About this exercise
Where does the word "Machine" occur in the data below? Copy each line that holds it.

(Stored data)
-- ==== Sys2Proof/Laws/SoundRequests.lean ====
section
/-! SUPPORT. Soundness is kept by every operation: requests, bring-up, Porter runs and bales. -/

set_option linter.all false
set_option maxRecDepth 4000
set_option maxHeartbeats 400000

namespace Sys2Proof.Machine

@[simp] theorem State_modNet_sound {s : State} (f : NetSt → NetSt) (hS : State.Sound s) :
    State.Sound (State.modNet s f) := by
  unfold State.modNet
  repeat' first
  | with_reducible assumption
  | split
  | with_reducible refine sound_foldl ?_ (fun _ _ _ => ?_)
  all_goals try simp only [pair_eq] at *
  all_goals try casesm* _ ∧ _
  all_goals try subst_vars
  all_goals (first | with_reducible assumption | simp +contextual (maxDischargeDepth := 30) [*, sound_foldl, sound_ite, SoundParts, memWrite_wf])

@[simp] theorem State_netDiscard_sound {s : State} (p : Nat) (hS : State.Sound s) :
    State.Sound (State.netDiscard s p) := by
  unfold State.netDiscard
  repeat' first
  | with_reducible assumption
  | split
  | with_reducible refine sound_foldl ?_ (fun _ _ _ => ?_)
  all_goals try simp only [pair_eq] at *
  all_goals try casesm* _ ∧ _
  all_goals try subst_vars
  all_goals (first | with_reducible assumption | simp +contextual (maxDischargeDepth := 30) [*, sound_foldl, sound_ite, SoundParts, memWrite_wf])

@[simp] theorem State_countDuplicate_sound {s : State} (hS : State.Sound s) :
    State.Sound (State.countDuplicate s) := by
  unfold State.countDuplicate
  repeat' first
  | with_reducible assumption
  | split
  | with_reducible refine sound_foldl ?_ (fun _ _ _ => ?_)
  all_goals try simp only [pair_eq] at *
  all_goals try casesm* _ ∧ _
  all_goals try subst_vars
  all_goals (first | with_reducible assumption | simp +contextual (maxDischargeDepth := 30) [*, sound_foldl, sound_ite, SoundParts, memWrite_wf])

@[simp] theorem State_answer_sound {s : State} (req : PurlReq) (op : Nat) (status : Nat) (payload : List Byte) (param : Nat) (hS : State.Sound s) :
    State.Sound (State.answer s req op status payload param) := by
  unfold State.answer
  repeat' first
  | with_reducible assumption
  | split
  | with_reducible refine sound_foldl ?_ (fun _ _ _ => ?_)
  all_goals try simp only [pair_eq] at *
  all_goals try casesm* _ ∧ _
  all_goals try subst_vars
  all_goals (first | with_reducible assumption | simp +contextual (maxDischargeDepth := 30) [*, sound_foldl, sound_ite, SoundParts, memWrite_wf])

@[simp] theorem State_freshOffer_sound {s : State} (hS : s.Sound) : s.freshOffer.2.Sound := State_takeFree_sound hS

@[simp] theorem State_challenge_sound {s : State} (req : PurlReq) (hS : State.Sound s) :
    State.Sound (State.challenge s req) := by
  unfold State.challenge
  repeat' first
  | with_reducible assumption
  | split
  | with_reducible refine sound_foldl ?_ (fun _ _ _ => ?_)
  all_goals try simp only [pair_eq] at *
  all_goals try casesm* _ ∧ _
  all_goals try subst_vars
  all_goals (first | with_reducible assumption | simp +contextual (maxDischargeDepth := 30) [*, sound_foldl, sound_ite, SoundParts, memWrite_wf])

* * *

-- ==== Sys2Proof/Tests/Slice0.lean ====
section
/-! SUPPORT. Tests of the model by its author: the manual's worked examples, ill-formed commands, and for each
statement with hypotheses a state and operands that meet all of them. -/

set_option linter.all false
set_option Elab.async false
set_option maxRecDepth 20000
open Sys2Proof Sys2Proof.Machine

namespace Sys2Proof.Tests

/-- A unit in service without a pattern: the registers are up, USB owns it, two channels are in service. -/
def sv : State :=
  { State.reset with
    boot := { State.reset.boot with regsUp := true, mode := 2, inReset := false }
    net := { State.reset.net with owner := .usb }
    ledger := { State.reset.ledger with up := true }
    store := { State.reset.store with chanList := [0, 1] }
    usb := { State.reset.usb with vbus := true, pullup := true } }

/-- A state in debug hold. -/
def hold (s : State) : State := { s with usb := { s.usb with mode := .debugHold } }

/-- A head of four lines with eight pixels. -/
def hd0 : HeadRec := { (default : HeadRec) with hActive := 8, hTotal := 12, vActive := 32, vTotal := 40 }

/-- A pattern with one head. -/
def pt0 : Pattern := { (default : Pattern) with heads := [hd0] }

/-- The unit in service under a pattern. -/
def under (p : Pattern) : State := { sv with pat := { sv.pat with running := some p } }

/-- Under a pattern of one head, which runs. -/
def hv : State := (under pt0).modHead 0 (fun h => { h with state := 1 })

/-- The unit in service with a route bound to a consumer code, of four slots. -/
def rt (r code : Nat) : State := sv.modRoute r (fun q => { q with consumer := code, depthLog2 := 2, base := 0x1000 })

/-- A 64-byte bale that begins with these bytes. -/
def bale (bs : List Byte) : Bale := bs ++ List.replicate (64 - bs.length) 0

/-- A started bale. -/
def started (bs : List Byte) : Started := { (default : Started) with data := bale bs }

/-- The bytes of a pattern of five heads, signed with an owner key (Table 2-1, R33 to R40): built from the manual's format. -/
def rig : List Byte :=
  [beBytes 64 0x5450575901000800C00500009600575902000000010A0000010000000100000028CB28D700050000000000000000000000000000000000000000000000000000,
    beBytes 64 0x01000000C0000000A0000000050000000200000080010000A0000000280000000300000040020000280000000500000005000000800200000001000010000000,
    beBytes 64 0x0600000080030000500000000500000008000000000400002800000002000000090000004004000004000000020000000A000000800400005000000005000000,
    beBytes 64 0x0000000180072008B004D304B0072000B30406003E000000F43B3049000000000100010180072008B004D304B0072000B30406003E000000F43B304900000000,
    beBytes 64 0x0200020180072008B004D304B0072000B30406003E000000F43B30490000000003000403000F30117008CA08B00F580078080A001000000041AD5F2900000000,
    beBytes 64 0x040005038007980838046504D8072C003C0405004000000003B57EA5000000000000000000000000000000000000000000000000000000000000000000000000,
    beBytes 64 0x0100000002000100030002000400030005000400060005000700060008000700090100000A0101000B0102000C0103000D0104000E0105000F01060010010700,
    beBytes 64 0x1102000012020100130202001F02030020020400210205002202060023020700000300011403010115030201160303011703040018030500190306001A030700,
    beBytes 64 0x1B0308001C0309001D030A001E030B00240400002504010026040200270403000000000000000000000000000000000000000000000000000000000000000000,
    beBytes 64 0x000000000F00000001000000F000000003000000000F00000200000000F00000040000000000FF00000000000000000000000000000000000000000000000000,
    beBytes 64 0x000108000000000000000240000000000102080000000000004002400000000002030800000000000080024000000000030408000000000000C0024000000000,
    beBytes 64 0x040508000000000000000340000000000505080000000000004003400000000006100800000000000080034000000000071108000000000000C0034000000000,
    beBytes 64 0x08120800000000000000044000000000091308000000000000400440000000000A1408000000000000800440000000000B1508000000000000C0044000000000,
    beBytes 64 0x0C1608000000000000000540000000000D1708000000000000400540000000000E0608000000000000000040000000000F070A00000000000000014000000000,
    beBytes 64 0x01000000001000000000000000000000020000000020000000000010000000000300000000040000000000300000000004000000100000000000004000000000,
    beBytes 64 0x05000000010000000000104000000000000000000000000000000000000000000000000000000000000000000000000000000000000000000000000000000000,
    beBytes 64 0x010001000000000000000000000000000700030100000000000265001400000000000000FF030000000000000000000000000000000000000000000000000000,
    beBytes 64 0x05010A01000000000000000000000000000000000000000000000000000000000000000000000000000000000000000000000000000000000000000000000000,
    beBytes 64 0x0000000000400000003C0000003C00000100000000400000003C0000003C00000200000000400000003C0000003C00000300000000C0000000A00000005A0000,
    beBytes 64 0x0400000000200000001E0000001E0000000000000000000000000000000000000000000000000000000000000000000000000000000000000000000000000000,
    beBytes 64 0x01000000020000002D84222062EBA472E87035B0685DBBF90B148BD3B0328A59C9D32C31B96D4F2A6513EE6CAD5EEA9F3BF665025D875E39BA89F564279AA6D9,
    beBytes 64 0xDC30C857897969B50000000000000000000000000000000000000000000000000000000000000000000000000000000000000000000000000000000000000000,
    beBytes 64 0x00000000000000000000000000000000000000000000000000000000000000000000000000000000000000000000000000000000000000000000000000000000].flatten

Answer below
namespace Sys2Proof.Machine
open Sys2Proof Sys2Proof.Machine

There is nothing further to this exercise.